Covid-19 salgını nedeniyle 15 Mart’tan bu yana 4 bin 96 kişi yaşamını yitirirken, İSİG, bunlardan en az 128’inin gerekli sağlık önlemleri alınmadığı için yaşamını yitiren işçiler olduğunu duyurdu.
İstanbul İşçi Sağlığı ve Güvenliği (İSİG) Meclisi, koronavirüs (Kovid-19) salgını nedeniyle çalışma yaşamında ortaya çıkan sorunlara ilişkin hazırladığı ikinci raporunu yayınladı.
İkinci rapor, iş yerlerinde koronavirüse karşı alınan tedbirler ile virüs kaynaklı işçi ölümlerine ayrıldı. 11 Mart ile 10 Mayıs arasında en az 128 işçinin salgın nedeniyle yaşamını yitirdiğine dikkat çekilen raporda, işyerlerinin “can pazarına” dönüştürüldüğü uyarısı yapıldı.
Üretim merkezleri tehdit ediyor
Raporda, salgının bir “sınıf sorunu” olduğu izlenen politikalarla ortaya çıktığı ifade edilirken, hasta ve ölüm oranlarının en fazla üretim merkezlerinin bulunduğu kentlerde görüldüğü belirtildi.
Salgının ikinci ayında ‘evde kal’ çağrıları ile hafta sonları ve resmi tatilleri kapsayan günlerde sokağa çıkma yasaklarının ilan edildiği anımsatılan raporda, ‘üretmeye mecburuz’ anlayışıyla işçilerin bugünlerde de işyerlerine gönderilmeye devam edildiği kaydedildi.
Sınıfsal tablo
Bunun en tipi örneğinin bu yasak döneminde Cumhurbaşkanı Erdoğan’ın bir şantiyeyi ziyaret etmesi gösterildi. “Şantiyelerde, tarlalarda, tersanelerde ve pek çok işyerinde işçiler dip dibe çalıştırılmaya devam edildi.
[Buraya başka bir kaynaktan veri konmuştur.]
-- ==== Sys2Proof/Safety.lean ====
section
/-! DEFINITION. The states the block can hold, and a safe run. -/

namespace Sys2Proof.Machine

/-- The encoder invariant (R24). -/
def Encoder.Inv (e : Encoder) : Prop := e.cnt.toNat ≤ 10 ∧ e.acc.toNat < 2 ^ e.cnt.toNat

/-- The decoder invariant (R26). -/
def Decoder.Inv (d : Decoder) : Prop := d.acc.toNat < 2 ^ d.cnt.toNat

/-- The states of the decoder's message state machine (R32). -/
inductive Phase where
  | accept
  | afterTail
  | errIC
  | errMI
deriving DecidableEq, Repr

/-- The state given by `(D.tail, D.err)` (R32); `none` for the two combinations that "never occur". -/
def Decoder.phase (d : Decoder) : Option Phase :=
  match d.tail, d.err with
  | false, none => some .accept
  | true, none => some .afterTail
  | false, some .invalidCharacter => some .errIC
  | true, some .malformedInput => some .errMI
  | true, some .invalidCharacter => none
  | false, some .malformedInput => none

/-- What every state reached from reset meets (R24, R26, R32, R231). The configuration is well-formed by its
type (R9). -/
structure State.Inv (s : State) : Prop where
  enc : s.enc.Inv
  dec : s.dec.Inv
  phase : s.dec.phase ≠ none

/-- A run from `s` that is never stopped, however many steps it takes. -/
def SafeRun (s : State) : Prop := ∀ k, ∃ t, Sys2Proof.core.run k s = .next t

/-- The machine `n` steps later, as the record of a run: `k` steps take the first `k` inputs of the port. -/
def RunsTo (s : State) (k : Nat) (t : State) : Prop := Sys2Proof.core.run k s = .next t

end Sys2Proof.Machine
end

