/-! ### The words that R88 calls legal -/

theorem legal_eq_true_iff_fields : legal w = true ↔ rsvField w = 0#7 ∧
    (opField w = 0#4 ∧ dataField w = 0#21 ∨ opField w = 1#4 ∧ (dataField w).extractLsb' 8 13 = 0#13 ∨
      opField w = 2#4 ∧ dataField w = 0#21 ∨ opField w = 3#4 ∨ opField w = 4#4 ∧ dataField w = 0#21 ∨
      opField w = 5#4 ∧ dataField w = 0#21) := by
  simp only [legal, Bool.and_eq_true, Bool.or_eq_true, decide_eq_true_eq, or_assoc]

theorem legal_eq_true_iff_decode : legal w = true ↔
    decode w = .ok .nop ∨ (∃ b, decode w = .ok (.encByte b)) ∨ decode w = .ok .encEnd ∨
      (∃ cp, decode w = .ok (.decSym cp)) ∨ decode w = .ok .decEnd ∨ decode w = .ok .stat := by
  rw [exists_decode_eq_encByte_iff, exists_decode_eq_decSym_iff,
    decode_eq_ok_iff_fields (i := .nop) rfl rfl, decode_eq_ok_iff_fields (i := .encEnd) rfl rfl,
    decode_eq_ok_iff_fields (i := .decEnd) rfl rfl, decode_eq_ok_iff_fields (i := .stat) rfl rfl,
    legal_eq_true_iff_fields]
  tauto

theorem exists_decode_unreserved_iff :
    (∃ i, decode w = .ok i ∧ i.isReserved = false) ↔ legal w = true := by
  rw [legal_eq_true_iff_decode]
  constructor
  · rintro ⟨i, h, hres⟩
    cases i with
    | nop => exact .inl h
    | encByte b => exact .inr (.inl ⟨b, h⟩)
    | encEnd => exact .inr (.inr (.inl h))
    | decSym cp => exact .inr (.inr (.inr (.inl ⟨cp, h⟩)))
    | decEnd => exact .inr (.inr (.inr (.inr (.inl h))))
    | stat => exact .inr (.inr (.inr (.inr (.inr h))))
    | reservedOp67 op rsv data => cases hres
    | reservedOp8F op rsv data => cases hres
  · rintro (h | ⟨b, h⟩ | h | ⟨cp, h⟩ | h | h) <;> exact ⟨_, h, rfl⟩

end rows

end Sys2Proof

namespace Sys2Proof.Machine

/-! ### The output items of a response -/

/-- What a response may carry, by command (R87): its number of items and their kind. -/
def MayEmit : Instr → List OutItem → Prop
  | .encByte _, out => out.length ≤ 1 ∧ ∀ o ∈ out, ∃ cp, o = .sym cp
  | .encEnd, out => out.length ≤ 1 ∧ ∀ o ∈ out, ∃ cp, o = .sym cp
  | .decSym _, out => out.length ≤ 2 ∧ ∀ o ∈ out, ∃ b, o = .oct b
  | _, out => out = []

theorem MayEmit.length_le {i : Instr} {out : List OutItem} (h : MayEmit i out) : out.length ≤ 2 := by
  have hempty (h : out = []) : out.length ≤ 2 := by simp [h]
  cases i with
  | encByte b => exact h.1.trans (by decide)
  | encEnd => exact h.1.trans (by decide)
  | decSym cp => exact h.1
  | _ => exact hempty h

theorem takeOctet_mayEmit (r : Repertoire) (e : Encoder) (b : Octet) :
    MayEmit (.encByte b) (takeOctet r e b).2 := by
  unfold takeOctet
  dsimp only
  split <;> simp [MayEmit]

theorem closingSymbols_mayEmit (r : Repertoire) (e : Encoder) : MayEmit .encEnd (closingSymbols r e) := by
  unfold closingSymbols
  split <;> simp [MayEmit]

/-- The loop of R160 emits at most one octet per iteration. -/
theorem emitOctets_octets (fuel t n : Nat) :
    (emitOctets fuel t n).1.length ≤ fuel ∧ ∀ o ∈ (emitOctets fuel t n).1, ∃ b, o = .oct b := by
  induction fuel generalizing t n with
  | zero => simp [emitOctets]
  | succ fuel ih =>
    rw [emitOctets]
    split
    · obtain ⟨hlen, hoct⟩ := ih (t % 2 ^ (n - 8)) (n - 8)
      exact ⟨Nat.succ_le_succ hlen, List.forall_mem_cons.mpr ⟨⟨_, rfl⟩, hoct⟩⟩
    · simp

theorem takeSymbol_response (cp : CodePoint) (s : State) :
    ∃ r, (takeSymbol cp s).responses = s.responses ++ [r] ∧ r.stat = none ∧ MayEmit (.decSym cp) r.out := by
  have hempty : MayEmit (.decSym cp) [] := by simp [MayEmit]
  obtain ⟨e, -, h⟩ | ⟨-, -, h⟩ | ⟨-, -, -, h⟩ | ⟨g, -, -, -, h⟩ := takeSymbol_cases cp s <;> rw [h]
  · exact ⟨_, rfl, rfl, hempty⟩
  · exact ⟨_, rfl, rfl, hempty⟩
  · exact ⟨_, rfl, rfl, hempty⟩
  · exact ⟨_, rfl, rfl, emitOctets_octets 2 _ _⟩

/-- The response a completed command adds (R86, R87). -/
theorem exec_response {i : Instr} {s t : State} (h : exec i s = .next t) :
    ∃ r, t.responses = s.responses ++ [r] ∧ (r.stat.isSome = true ↔ i = .stat) ∧ MayEmit i r.out := by
  cases i with
  | nop => cases h; exact ⟨_, rfl, by simp, rfl⟩
  | encByte b =>
    obtain ⟨-, rfl⟩ := exec_encByte_eq_next.mp h
    exact ⟨_, rfl, by simp, takeOctet_mayEmit ..⟩
  | encEnd =>
    obtain ⟨-, rfl⟩ := exec_encEnd_eq_next.mp h
    exact ⟨_, rfl, by simp, closingSymbols_mayEmit ..⟩
  | decSym cp =>
    obtain ⟨-, rfl⟩ := exec_decSym_eq_next.mp h
    obtain ⟨r, hresp, hstat, hout⟩ := takeSymbol_response cp s
    exact ⟨r, hresp, by simp [hstat], hout⟩
  | decEnd =>
    obtain ⟨-, rfl⟩ := exec_decEnd_eq_next.mp h
    exact ⟨_, rfl, by simp, rfl⟩
  | stat =>
    obtain ⟨-, rfl⟩ := exec_stat_eq_next.mp h
    exact ⟨_, rfl, by simp, rfl⟩
  | reservedOp67 op rsv data => cases h; exact ⟨_, rfl, by simp, rfl⟩
  | reservedOp8F op rsv data => cases h; exact ⟨_, rfl, by simp, rfl⟩

theorem step_illegal {s : State} {w : CommandWord} {rest : List HostEvent} {e : DecodeError}
    (hport : s.port = .command w :: rest) (hdec : decode w = .error e) :
    step s = .next (illegalCommand { s with port := rest }) := by
  simp [step, takeInput, hport, hdec]

/-! ### The assembler's lines -/

theorem encode_decSym (cp : CodePoint) : encode (.decSym cp) = 0x30000000#32 ||| cp.setWidth 32 :=
  rfl

end Sys2Proof.Machine

namespace Sys2Proof.Machine.Reference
Cumhurbaşkanı sokağa çıkma yasağının olduğu günde ziyaret ettiği şantiyede sosyal mesafe gereği uzaktan işçileri selamlarken, işçilerin sosyal mesafe önlemleri olmadan kalabalıklar halinde istiflenmesi, karantina uygulamalarının sınıfsal yönünü ‘normalleşme sürecini’ gösterdi” denildi.
‘Daha da artacak’
Raporda, salgının ikinci ayında daha da yaygınlaştığı, işverenlerinin salgına yakalanan işçilere rağmen üretimi sürdürdüğü ve pozitif vakaları toplumdan sakladığı kaydedildi. İşyerlerinde gizlenen vakaların mahallelere ve işçi ailelerinin diğer fertlerine bulaşarak, üstü kapatılamaz bir hal aldığına dikkat çekilen raporda, “Mayıs ayı ile birlikte insan temasının yüksek olacağı” ifadelerine yer verildi.